*** RECORDS PROVIDED ***

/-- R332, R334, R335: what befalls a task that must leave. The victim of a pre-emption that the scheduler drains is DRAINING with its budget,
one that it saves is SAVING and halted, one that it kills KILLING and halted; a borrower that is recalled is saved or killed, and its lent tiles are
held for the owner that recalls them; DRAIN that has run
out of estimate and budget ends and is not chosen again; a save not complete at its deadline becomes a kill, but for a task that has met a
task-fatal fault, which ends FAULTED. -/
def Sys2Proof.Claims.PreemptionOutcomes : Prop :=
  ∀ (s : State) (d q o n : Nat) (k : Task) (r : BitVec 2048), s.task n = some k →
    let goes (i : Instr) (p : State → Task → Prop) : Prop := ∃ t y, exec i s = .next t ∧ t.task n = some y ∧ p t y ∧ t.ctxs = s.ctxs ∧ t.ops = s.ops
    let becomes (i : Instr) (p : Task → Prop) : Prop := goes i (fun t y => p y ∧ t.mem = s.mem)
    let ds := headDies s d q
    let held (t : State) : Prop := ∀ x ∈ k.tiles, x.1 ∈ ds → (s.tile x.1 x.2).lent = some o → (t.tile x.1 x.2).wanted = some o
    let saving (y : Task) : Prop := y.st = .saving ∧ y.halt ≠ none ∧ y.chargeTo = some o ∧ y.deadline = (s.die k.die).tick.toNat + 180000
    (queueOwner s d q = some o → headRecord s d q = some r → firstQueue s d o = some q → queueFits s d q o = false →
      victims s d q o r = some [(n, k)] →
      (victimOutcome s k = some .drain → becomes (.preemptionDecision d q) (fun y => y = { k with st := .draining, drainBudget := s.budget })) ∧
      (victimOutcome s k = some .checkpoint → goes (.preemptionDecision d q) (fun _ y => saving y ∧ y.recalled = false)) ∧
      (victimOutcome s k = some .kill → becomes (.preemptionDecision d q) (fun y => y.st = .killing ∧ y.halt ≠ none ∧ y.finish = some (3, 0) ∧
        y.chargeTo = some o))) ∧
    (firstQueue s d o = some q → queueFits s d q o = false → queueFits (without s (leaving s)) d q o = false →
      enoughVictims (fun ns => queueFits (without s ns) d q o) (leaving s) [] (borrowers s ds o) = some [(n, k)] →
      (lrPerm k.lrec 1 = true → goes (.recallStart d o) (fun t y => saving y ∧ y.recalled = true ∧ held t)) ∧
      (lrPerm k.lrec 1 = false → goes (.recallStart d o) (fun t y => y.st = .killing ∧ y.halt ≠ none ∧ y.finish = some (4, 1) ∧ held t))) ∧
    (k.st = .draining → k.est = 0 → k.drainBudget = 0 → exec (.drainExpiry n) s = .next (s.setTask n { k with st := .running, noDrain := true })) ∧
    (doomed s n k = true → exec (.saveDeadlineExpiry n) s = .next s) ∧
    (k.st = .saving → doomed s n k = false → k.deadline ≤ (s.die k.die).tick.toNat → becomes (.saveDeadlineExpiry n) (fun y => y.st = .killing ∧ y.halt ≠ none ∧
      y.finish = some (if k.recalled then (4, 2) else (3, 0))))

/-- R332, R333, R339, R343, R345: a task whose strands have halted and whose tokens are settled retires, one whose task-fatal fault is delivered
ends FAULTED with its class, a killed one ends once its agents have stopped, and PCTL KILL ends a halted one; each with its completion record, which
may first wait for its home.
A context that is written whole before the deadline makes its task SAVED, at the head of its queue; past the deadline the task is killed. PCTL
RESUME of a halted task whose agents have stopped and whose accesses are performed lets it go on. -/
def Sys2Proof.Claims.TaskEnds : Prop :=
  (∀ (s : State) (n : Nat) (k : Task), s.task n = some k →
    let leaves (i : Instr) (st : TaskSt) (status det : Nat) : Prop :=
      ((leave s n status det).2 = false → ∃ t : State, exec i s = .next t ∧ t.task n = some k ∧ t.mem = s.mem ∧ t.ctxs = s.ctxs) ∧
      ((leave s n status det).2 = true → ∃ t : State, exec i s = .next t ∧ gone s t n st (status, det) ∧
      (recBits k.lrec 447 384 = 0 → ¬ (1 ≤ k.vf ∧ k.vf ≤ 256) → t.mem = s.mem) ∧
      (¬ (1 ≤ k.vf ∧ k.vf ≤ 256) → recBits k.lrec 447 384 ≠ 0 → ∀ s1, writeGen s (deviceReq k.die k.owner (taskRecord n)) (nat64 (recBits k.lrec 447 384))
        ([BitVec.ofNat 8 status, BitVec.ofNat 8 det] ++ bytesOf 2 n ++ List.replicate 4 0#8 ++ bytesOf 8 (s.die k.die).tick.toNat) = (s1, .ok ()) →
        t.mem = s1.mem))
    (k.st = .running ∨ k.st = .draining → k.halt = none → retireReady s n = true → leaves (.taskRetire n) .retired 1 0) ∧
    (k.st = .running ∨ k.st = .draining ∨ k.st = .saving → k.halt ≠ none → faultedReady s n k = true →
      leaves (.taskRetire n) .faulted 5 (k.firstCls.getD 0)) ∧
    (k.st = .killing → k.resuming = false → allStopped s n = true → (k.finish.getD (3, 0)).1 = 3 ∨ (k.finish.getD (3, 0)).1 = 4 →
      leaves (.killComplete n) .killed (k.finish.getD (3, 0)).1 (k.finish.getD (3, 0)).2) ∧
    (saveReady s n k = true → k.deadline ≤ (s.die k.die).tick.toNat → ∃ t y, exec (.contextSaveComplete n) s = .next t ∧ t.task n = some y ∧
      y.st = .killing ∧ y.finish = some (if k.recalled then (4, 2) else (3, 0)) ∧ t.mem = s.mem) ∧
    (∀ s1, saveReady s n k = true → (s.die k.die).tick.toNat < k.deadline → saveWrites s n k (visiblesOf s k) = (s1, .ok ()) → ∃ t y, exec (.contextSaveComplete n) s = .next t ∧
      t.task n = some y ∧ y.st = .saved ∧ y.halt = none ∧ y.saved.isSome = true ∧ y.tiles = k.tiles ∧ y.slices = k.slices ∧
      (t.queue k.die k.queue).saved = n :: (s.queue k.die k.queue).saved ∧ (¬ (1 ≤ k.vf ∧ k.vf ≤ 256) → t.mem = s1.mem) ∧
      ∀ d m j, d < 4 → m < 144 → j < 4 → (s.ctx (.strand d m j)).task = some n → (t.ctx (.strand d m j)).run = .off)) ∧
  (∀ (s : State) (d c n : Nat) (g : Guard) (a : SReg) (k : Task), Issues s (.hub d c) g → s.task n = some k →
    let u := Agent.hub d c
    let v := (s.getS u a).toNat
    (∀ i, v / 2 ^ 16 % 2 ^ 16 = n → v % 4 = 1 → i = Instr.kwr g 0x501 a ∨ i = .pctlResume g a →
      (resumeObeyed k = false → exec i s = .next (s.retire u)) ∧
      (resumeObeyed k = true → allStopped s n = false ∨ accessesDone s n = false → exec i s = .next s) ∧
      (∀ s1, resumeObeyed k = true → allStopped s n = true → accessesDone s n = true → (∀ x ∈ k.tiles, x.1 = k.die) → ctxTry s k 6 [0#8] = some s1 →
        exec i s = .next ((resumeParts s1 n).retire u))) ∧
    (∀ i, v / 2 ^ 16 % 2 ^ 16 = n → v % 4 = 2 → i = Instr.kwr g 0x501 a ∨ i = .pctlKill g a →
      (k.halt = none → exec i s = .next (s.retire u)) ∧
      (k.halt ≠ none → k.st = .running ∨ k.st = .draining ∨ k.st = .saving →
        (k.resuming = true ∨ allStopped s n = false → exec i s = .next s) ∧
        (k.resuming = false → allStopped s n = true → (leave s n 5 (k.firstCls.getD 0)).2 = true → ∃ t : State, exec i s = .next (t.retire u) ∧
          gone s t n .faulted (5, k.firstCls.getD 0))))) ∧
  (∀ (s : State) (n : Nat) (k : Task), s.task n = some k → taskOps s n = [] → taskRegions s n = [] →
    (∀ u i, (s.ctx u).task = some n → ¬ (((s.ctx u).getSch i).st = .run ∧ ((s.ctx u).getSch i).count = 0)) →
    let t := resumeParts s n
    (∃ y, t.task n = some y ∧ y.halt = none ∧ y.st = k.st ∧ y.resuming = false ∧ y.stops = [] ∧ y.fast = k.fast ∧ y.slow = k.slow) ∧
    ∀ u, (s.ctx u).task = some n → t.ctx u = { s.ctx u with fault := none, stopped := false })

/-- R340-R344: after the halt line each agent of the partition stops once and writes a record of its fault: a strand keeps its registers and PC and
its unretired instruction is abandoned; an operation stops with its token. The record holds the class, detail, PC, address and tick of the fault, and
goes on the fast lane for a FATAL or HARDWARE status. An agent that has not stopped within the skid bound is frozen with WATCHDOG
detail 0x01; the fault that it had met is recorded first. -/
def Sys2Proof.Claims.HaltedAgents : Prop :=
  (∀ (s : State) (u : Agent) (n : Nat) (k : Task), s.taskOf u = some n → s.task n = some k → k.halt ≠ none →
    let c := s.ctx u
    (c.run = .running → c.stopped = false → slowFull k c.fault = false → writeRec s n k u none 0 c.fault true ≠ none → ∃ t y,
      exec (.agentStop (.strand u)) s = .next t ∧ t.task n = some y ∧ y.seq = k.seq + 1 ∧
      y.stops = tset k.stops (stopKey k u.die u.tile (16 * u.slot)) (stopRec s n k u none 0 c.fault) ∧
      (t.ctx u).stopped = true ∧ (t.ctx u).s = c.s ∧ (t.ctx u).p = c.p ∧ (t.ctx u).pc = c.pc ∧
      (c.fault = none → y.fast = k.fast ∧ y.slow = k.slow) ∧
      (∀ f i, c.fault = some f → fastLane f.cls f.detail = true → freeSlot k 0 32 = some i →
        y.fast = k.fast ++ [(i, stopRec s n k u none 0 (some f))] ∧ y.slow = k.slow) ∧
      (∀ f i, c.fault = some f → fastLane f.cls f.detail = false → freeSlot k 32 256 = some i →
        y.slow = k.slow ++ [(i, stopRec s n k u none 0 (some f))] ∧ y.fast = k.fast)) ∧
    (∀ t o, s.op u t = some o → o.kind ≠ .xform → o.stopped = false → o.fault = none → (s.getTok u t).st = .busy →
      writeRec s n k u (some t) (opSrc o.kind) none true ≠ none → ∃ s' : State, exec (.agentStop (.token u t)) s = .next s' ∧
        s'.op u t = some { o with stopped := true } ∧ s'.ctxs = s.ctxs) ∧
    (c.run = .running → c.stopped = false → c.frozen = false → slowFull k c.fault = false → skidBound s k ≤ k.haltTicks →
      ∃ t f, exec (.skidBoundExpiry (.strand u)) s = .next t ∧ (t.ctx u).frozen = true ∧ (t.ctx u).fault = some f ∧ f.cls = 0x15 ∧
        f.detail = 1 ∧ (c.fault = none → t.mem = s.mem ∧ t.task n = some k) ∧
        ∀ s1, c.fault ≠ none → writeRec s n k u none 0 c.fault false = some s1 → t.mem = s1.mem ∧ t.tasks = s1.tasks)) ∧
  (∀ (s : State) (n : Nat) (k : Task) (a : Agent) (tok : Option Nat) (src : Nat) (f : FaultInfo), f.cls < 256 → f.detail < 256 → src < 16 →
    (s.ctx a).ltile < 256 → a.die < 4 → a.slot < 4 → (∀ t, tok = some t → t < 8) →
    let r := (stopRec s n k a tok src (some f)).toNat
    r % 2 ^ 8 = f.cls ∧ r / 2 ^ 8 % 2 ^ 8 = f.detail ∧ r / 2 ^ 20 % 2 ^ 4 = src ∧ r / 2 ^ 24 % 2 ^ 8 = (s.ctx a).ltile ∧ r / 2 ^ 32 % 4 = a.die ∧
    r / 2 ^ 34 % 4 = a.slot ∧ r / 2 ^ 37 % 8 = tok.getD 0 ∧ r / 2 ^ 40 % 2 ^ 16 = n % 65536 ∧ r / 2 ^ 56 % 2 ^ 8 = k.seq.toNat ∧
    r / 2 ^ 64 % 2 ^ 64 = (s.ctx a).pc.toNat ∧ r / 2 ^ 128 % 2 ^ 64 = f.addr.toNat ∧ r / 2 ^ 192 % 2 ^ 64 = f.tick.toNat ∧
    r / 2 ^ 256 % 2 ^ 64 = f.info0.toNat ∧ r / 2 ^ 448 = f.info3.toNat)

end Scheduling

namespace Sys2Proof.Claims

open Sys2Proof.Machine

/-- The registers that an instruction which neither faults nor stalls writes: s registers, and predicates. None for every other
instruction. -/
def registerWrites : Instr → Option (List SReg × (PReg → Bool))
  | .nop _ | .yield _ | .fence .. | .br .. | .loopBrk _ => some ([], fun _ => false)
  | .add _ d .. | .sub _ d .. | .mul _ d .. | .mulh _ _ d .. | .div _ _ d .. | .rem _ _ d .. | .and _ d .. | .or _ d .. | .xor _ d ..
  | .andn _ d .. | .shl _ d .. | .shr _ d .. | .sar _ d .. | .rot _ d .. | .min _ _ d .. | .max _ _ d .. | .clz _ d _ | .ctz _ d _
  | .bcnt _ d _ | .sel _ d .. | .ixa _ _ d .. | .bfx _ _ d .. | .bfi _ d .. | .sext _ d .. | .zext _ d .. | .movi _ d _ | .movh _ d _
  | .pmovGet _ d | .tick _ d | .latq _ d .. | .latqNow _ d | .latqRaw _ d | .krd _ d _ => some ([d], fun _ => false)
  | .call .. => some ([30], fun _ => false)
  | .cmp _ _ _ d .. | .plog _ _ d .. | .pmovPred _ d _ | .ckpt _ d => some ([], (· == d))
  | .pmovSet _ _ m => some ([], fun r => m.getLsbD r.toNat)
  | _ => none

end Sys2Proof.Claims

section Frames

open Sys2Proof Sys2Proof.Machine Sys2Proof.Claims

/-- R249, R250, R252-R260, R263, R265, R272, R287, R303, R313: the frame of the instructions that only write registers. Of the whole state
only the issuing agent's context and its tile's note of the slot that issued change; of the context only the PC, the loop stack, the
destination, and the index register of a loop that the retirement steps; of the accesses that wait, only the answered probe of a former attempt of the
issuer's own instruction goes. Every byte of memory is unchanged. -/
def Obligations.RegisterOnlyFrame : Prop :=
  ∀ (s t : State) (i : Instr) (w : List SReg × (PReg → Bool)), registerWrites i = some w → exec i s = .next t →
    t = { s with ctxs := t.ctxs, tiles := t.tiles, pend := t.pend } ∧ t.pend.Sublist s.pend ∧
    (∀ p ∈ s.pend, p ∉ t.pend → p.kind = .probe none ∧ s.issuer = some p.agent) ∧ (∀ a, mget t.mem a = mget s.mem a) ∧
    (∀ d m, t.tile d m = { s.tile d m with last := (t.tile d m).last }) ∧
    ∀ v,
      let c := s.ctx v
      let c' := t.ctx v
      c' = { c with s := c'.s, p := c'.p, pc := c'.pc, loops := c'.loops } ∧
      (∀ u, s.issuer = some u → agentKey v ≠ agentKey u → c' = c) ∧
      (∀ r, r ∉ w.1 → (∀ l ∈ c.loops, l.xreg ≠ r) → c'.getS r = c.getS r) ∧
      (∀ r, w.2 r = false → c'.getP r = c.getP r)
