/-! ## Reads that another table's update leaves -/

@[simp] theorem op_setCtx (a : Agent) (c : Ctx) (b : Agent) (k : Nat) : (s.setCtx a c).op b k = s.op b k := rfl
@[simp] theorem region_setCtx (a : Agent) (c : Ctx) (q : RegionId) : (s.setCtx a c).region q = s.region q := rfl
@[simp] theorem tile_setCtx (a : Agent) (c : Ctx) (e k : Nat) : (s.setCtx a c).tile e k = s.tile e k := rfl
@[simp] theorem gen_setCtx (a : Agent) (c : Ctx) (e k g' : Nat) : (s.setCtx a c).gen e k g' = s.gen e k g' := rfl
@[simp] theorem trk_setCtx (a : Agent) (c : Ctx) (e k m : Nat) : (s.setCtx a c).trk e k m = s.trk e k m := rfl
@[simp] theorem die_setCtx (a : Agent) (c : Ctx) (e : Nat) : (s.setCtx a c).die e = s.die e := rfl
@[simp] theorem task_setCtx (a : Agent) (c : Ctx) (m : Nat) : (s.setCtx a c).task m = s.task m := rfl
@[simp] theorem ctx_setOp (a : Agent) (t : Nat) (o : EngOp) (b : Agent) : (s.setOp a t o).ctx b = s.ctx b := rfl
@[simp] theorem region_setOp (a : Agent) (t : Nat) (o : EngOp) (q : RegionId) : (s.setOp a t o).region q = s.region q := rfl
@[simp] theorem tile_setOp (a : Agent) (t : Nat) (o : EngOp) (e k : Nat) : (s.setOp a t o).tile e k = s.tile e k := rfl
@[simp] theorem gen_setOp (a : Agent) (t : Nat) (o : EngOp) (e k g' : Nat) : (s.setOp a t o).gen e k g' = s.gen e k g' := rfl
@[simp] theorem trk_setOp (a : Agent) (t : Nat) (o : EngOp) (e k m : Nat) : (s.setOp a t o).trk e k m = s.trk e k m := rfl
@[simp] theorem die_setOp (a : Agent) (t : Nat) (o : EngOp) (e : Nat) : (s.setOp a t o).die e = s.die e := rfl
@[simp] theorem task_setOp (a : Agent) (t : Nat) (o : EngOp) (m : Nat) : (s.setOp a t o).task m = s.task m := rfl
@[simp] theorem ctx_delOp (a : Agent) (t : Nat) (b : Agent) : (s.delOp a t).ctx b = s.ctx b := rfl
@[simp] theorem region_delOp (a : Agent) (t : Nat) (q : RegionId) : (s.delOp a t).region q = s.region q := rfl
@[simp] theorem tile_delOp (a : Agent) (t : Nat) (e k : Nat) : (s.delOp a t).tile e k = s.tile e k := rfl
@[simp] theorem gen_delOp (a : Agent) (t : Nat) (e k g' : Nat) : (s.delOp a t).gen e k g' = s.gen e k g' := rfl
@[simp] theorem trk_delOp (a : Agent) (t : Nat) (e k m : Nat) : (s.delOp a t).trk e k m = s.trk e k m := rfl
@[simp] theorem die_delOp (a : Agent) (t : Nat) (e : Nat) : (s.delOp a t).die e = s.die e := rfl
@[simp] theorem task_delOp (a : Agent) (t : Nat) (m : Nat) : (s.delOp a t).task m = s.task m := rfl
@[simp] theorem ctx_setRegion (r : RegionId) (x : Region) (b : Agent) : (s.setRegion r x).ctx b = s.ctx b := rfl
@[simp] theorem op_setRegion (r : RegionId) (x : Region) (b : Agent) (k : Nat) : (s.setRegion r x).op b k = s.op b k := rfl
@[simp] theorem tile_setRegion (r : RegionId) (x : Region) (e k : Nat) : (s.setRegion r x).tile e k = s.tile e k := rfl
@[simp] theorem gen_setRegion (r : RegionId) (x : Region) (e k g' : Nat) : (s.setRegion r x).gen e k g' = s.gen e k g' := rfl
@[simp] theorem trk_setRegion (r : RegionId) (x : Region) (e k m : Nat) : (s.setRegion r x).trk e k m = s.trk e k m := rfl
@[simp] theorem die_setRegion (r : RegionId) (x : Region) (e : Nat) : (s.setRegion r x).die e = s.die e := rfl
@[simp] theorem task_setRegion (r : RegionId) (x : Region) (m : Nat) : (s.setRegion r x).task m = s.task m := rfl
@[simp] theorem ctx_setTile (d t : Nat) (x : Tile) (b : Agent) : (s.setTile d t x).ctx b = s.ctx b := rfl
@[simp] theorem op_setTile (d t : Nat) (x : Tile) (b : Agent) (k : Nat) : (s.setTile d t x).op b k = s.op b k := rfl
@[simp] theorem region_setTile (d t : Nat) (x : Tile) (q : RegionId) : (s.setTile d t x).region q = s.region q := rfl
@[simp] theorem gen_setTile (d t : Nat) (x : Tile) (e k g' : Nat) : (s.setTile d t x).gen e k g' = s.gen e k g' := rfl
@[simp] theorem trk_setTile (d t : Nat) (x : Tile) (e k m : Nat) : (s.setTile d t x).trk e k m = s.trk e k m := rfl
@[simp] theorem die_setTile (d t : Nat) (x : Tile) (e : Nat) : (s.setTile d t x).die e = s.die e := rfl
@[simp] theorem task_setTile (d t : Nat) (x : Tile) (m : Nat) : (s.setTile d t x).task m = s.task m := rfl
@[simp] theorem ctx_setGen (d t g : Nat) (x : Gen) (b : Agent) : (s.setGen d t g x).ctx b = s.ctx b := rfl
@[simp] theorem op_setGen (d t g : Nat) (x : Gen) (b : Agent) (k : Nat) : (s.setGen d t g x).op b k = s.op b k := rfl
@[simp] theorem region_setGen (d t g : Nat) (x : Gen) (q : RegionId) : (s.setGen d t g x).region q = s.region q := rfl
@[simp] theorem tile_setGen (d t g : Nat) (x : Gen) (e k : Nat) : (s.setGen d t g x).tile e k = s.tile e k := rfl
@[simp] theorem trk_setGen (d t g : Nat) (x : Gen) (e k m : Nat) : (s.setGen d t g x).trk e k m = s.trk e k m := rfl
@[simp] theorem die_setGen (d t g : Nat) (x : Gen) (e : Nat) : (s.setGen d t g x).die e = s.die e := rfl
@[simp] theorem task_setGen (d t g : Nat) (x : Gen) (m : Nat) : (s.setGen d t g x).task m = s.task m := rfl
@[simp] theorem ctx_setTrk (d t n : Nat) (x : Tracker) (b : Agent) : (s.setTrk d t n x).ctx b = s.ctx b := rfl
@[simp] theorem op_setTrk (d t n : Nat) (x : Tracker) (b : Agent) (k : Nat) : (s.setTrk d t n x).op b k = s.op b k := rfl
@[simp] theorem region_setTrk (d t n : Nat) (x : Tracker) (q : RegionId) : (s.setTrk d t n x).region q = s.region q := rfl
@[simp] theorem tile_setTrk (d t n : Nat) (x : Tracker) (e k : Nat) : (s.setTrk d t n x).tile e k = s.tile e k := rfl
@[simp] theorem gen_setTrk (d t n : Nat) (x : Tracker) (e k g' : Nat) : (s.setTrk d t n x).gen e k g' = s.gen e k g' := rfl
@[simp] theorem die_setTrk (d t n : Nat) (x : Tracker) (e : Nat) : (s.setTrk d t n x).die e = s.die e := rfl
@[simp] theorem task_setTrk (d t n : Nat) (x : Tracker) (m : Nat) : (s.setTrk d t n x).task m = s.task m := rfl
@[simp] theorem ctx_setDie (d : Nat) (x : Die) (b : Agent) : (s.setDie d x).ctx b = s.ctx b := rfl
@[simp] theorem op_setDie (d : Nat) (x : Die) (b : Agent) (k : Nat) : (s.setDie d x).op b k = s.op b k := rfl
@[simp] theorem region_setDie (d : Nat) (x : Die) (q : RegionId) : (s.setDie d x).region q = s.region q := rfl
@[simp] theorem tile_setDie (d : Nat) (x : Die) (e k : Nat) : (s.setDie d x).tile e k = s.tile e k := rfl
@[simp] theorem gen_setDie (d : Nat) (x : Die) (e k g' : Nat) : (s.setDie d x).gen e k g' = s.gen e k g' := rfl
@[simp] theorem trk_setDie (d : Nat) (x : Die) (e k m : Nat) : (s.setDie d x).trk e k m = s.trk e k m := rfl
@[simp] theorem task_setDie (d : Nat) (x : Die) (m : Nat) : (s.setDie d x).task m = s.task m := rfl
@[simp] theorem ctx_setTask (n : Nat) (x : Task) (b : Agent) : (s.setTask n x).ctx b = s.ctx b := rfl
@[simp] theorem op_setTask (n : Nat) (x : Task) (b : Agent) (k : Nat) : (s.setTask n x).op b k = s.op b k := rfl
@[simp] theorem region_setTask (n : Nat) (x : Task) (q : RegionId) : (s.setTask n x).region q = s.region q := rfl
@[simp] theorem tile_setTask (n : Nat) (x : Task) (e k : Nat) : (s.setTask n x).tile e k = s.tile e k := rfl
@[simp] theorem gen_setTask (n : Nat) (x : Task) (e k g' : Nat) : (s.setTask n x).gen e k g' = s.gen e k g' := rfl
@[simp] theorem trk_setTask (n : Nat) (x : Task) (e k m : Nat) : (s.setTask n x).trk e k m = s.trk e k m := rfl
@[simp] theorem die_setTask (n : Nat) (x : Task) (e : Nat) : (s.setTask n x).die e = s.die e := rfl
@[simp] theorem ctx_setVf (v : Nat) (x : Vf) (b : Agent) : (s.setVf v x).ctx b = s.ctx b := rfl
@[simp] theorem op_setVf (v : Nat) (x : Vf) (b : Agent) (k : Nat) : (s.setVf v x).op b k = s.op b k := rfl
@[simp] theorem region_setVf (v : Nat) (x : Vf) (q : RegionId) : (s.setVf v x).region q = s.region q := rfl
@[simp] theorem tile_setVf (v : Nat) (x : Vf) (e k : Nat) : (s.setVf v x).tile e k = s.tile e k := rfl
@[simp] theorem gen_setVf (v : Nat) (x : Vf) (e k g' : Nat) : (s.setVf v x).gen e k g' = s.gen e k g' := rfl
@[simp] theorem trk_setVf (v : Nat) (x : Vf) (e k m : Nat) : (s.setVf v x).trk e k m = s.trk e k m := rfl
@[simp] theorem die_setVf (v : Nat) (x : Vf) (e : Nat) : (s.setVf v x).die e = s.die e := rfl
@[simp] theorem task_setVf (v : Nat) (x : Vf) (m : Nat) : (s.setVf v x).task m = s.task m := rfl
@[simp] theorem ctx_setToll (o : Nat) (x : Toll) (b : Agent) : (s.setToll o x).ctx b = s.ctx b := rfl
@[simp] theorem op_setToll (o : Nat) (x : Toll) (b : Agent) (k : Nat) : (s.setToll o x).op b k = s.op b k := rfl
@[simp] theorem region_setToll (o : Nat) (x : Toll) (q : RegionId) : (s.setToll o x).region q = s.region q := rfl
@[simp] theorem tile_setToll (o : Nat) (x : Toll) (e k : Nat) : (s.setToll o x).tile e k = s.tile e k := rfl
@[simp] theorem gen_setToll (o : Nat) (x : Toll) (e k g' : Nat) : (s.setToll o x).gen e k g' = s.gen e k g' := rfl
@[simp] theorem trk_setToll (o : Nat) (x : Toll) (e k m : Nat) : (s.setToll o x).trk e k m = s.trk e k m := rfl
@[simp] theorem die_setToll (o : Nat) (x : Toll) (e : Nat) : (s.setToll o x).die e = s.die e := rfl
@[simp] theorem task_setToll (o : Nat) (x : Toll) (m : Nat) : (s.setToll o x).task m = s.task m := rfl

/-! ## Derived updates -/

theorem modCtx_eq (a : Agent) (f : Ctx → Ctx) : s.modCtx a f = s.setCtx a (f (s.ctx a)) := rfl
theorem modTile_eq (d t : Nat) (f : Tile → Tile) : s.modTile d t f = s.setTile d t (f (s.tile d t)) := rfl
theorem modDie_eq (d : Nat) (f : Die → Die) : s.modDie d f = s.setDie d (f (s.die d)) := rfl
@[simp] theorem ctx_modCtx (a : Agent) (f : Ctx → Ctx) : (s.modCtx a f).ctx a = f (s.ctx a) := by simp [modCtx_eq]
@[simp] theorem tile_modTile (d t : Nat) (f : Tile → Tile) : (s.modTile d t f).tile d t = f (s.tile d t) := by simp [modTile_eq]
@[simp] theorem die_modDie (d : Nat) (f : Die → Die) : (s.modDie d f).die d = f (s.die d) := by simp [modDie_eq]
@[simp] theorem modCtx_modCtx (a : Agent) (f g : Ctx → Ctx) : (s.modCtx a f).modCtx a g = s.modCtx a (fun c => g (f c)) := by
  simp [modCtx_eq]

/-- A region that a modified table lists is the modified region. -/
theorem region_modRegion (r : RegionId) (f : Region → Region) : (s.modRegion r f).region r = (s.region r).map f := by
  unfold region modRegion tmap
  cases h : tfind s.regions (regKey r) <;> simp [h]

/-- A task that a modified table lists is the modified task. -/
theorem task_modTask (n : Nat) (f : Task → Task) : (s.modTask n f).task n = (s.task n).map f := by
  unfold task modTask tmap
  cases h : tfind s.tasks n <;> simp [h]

*** End of RECORDS PROVIDED ***

### TASK STATEMENT
From the entries above, print the lines beginning at the one with "theorem gen_setTask (n" and stopping after the one with "theorem op_setToll (o", exactly as written and with nothing else.

### FINISHED EXERCISE
@[simp] theorem gen_setTask (n : Nat) (x : Task) (e k g' : Nat) : (s.setTask n x).gen e k g' = s.gen e k g' := rfl
@[simp] theorem trk_setTask (n : Nat) (x : Task) (e k m : Nat) : (s.setTask n x).trk e k m = s.trk e k m := rfl
@[simp] theorem die_setTask (n : Nat) (x : Task) (e : Nat) : (s.setTask n x).die e = s.die e := rfl
@[simp] theorem ctx_setVf (v : Nat) (x : Vf) (b : Agent) : (s.setVf v x).ctx b = s.ctx b := rfl
@[simp] theorem op_setVf (v : Nat) (x : Vf) (b : Agent) (k : Nat) : (s.setVf v x).op b k = s.op b k := rfl
@[simp] theorem region_setVf (v : Nat) (x : Vf) (q : RegionId) : (s.setVf v x).region q = s.region q := rfl
@[simp] theorem tile_setVf (v : Nat) (x : Vf) (e k : Nat) : (s.setVf v x).tile e k = s.tile e k := rfl
@[simp] theorem gen_setVf (v : Nat) (x : Vf) (e k g' : Nat) : (s.setVf v x).gen e k g' = s.gen e k g' := rfl
@[simp] theorem trk_setVf (v : Nat) (x : Vf) (e k m : Nat) : (s.setVf v x).trk e k m = s.trk e k m := rfl
@[simp] theorem die_setVf (v : Nat) (x : Vf) (e : Nat) : (s.setVf v x).die e = s.die e := rfl
@[simp] theorem task_setVf (v : Nat) (x : Vf) (m : Nat) : (s.setVf v x).task m = s.task m := rfl
@[simp] theorem ctx_setToll (o : Nat) (x : Toll) (b : Agent) : (s.setToll o x).ctx b = s.ctx b := rfl
@[simp] theorem op_setToll (o : Nat) (x : Toll) (b : Agent) (k : Nat) : (s.setToll o x).op b k = s.op b k := rfl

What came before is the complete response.